4.2. Tissue Collection
Mice were anaesthetised with 0.6 mL/kg Pentobarbital administered via IP. Anaesthesia was confirmed by a pedal reflex test. Animals were perfused with 0.1 M phosphate-buffered saline (PBS, pH 7.4) and 4% formaldehyde (PFA diluted in PBS, F8775; Sigma Aldrich, Gillingham, UK). For embryonic brain collection, embryos were decapitated under Schedule 1 and the brain was dissected immediately. Embryonic and postnatal brains were removed and post-fixed in 4% PFA overnight at 4 °C and were transferred to 1× PBS with 0.05% sodium azide (26628-22-8; Sigma Aldrich) the following day and stored at 4 °C until further usage. PFA-fixed brains were embedded in 5% agarose (Bioline, DM50-113D, London, UK) and cut with a vibrating microtome (VT1000S, Leica Systems, Wetzlar, Germany) into 50 μm thick coronal sections.
4.3. CNO
Clozapine-N-oxide dihydrochloride (Torcis, 6329) was used to prepare CNO solution. CNO solution was prepared under sterile conditions and passed through a Millipore filter. CNO was kept at −20 °C and defrosted on the day of use and diluted using sterile saline. Inhibitory DREADD mice were injected with 5 mg/kg CNO or saline. Excitatory DREADD mice were injected with 10 mg/kg CNO or saline.

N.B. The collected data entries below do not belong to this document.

/-- An array that holds a tile of a set is retired: what needs it is parked (R415). -/
def State.retiredIn (s : State) (p : ProjSet) : Option Nat :=
  ((List.range (min p.n p.tileCount)).map (p.first + ·)).find? fun a => (s.array a).retired

/-- PROJECT (R168); a set with a tile in a retired array parks the task (R415). -/
def execProject (r : RingId) (s : State) : Out :=
  s.admitTask r (fun d => d.isScore 2) (fun _ => true) s.cfg.badProject fun w d s =>
    match s.cfg.projSet d.score.set with
    | some p =>
      let s := s.startArray w p.p d
      match s.retiredIn p with
      | some a => s.park w (.array a)
      | none => s
    | none => s

/-- The bytes of a QLOAD vector, when they are here: the slot switches to the new copy (R154). -/
def State.tryQload (s : State) (w : Nat) : State :=
  match s.work w with
  | some k =>
    if k.ended || k.query.isSome || !k.desc.isScore 3 then s
    else match queryFmt k.desc.score.qfmt with
      | none => s
      | some f =>
        let p := k.desc.score
        s.withBytes w k.desc.weights (vectorBytes f p.elem) fun b s =>
          let q : QVec := ⟨p.qfmt, p.elem, b⟩
          let s := s.setWork w { k with query := some q }
          s.modDisp fun d => { d with queries := d.queries.set none p.set (some q) }
  | none => s

/-- A malformed QLOAD descriptor (R151, R153). -/
def TaskDesc.badQload (d : TaskDesc) : Bool :=
  (queryFmt d.score.qfmt).isNone || d.weights % 16 != 0 || !([0, 1, 3].contains (spaceOf d.weights)) ||
    d.score.elem = 0 || 4096 < d.score.elem

/-- QLOAD (R154): the reader reads the vector; the slot switches once its last byte has arrived. -/
def execQload (r : RingId) (s : State) : Out :=
  s.admitTask r (fun d => d.isScore 3) (fun _ => true) TaskDesc.badQload fun w _ s => s.tryQload w

/-- A FLUSH on an initiator channel (R274, R290). -/
def State.hostFlush (s : State) (w c : Nat) : State :=
  let q := s.hiChan c
  let k := (s.work w).map Work.cls
  (s.ownQueued (.flush w) 1 true).setHiChan c { q with
    queue := q.queue ++ [⟨.flush, .flush w, k.getD 1, 0, 0, 0, 0, [], s.mov.serial, false⟩] }

/-- The flushes of a FENCE task: each initiator channel, and every agent of a present stack (R290). -/
def State.issueFlushes (s : State) (w : Nat) : State :=
  let agents := (List.range 16).filter fun n => (s.agent n).present && !(s.agent n).out
  let s := s.modWork w fun k => { k with flushed := true }
  let s := s.each (List.range 4) fun s c => s.hostFlush w c
  s.each agents fun s n => (s.ownQueued (.flush w) 1 false).sendFlush (.flush w) n

/-- FENCE (R290): the drain of R73 has ended; with the fence option the flushes are issued. -/
def execFence (r : RingId) (s : State) : Out :=
  s.admitTask r (fun d => d.kind == some .fence) (fun _ => true) (fun _ => false) fun w d s =>
    if d.fence then s.issueFlushes w else s

/-- ENTRY of a PORTER task (R348). -/
def TaskDesc.porterEntry (d : TaskDesc) : Nat := fld d.param0 7 0

/-- Both Porters of a pair that a task needs are retired (R414). -/
def State.pairLost (s : State) (mask : Nat) : Option Nat :=
  (Sys2Proof.Machine.setBits 12 mask).find? fun m => (s.porter m).retired && (s.porter (m ^^^ 1)).retired

/-- PORTER (R348): each named Porter is to run it. -/
def execPorter (r : RingId) (s : State) : Out :=
  s.admitTask r (fun d => d.kind == some .porter) (fun _ => true)
    (fun d => d.porterMask = 0 || d.param0 / 2 ^ 20 != 0) fun w d s =>
      let s := s.modWork w fun k => { k with porters := d.porterMask, mailbox := d.porterMask, shares := [] }
      match s.pairLost d.porterMask with
      | some m => s.park w (.porters (m / 2 * 2))
      | none => s

/-- The order of the next placement: later than that of every entry. -/
def State.nextOrder (s : State) : Nat :=
  s.porters.foldl (fun n p => p.2.mail.foldl (fun n e => max n (e.order + 1)) n) 0

/-- MAILBOX_PLACE (R347): a task or share is placed once its Porter's mailbox has a free entry. Work that needs a
Porter of a pair that is lost is parked (R414). -/
def execMailboxPlace (m : PorterId) (w : WorkId) (s : State) : Out :=
  match s.work w with
  | some k =>
    let m := m.val
    if !s.targetOn || k.ended || k.isParked || !bitOf k.mailbox m || (s.mailOf m).length ≥ 4 then .next s
    else if (s.porter (s.runner m)).retired then .next (s.park w (.porters (m / 2 * 2)))
    else
      let i := k.shares.findIdx? fun sh => sh.porter == some m
      let s := s.modPorter (s.runner m) fun p => { p with mail := p.mail ++ [⟨w, i, m, s.nextOrder⟩] }
      .next (s.setWork w { k with
        mailbox := k.mailbox - 2 ^ m
        shares := k.shares.map fun sh => if sh.porter = some m then { sh with placed := true } else sh })
  | none => .next s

4.4. Immunohistochemistry and Imaging
Free-floating brain sections were blocked with 2–10% normal goat serum (Sigma Aldrich, Gillingham, UK) with or without 0.2–0.3% TritonX-100 (Sigma Aldrich, Gillingham, UK) in PBS (blocking solution, 2 h at RT) and incubated with one of the following primary antibody combinations: rabbit anti-T14 (1:500, T14 validation Rocha et al., 2023 [21]); rabbit anti-T14 (1:500) and guinea pig anti-vGlut1 (1:500, Merck Millipore AB5905, Gillingham, UK); rabbit anti-T14 (1:500) and guinea pig anti-vGlut2 (1:500, Merck Millipore AB2251). Primary antibody combinations underwent overnight, 20 or 48 h incubation at 4 °C. Sections were then washed in 0.1 M PBS before incubating with secondary antibodies (goat anti-rabbit A488 (1:500, ThermoFisher A11034, Oxford, UK); goat anti-guinea pig A633 (1:500, Molecular Probes A21105, Eugene, OR, USA)) in blocking solution at room temperature for 2 h. Immunolabelled sections were counterstained with DAPI (1:1000, Invitrogen D1306, Paisley, UK) mounted with FluorSaveTM (Merck Millipore 345789, Gillingham, UK) and imaged as described below.
4.5. Imaging
4.5.1. Laser-Scanning Confocal Microscopy
All imaging and analysis were carried out blind to the animal age, genotype, and condition (with or without triton). To evaluate T14 immunoreactivity in brain sections with and without triton in the primary motor cortex (M1) (n = 3 images/animal), striatum (STR) (n = 3 images/animal), and substantia nigra (SN) (n = 3 images/animal), immunolabeled sections were imaged with a laser-scanning confocal microscope (Zeiss LSM710, Oberkonchen, Germany) using 20×/0.6 air objective and 1x optical zoom at 0.42 μm pixel size, and frame size 1024 × 1024. To examine T14 immunoreactive puncta density, size and co-localisation with vGlut1 or vGlut2 in M1 layer 5, STR and SN (n = 3 images/animal) immunolabeled sections were imaged with a laser-scanning confocal microscope (Zeiss LSM710, Oberkonchen, Germany) using 63×/1.4NA oil-immersion objective and 2× optical zoom.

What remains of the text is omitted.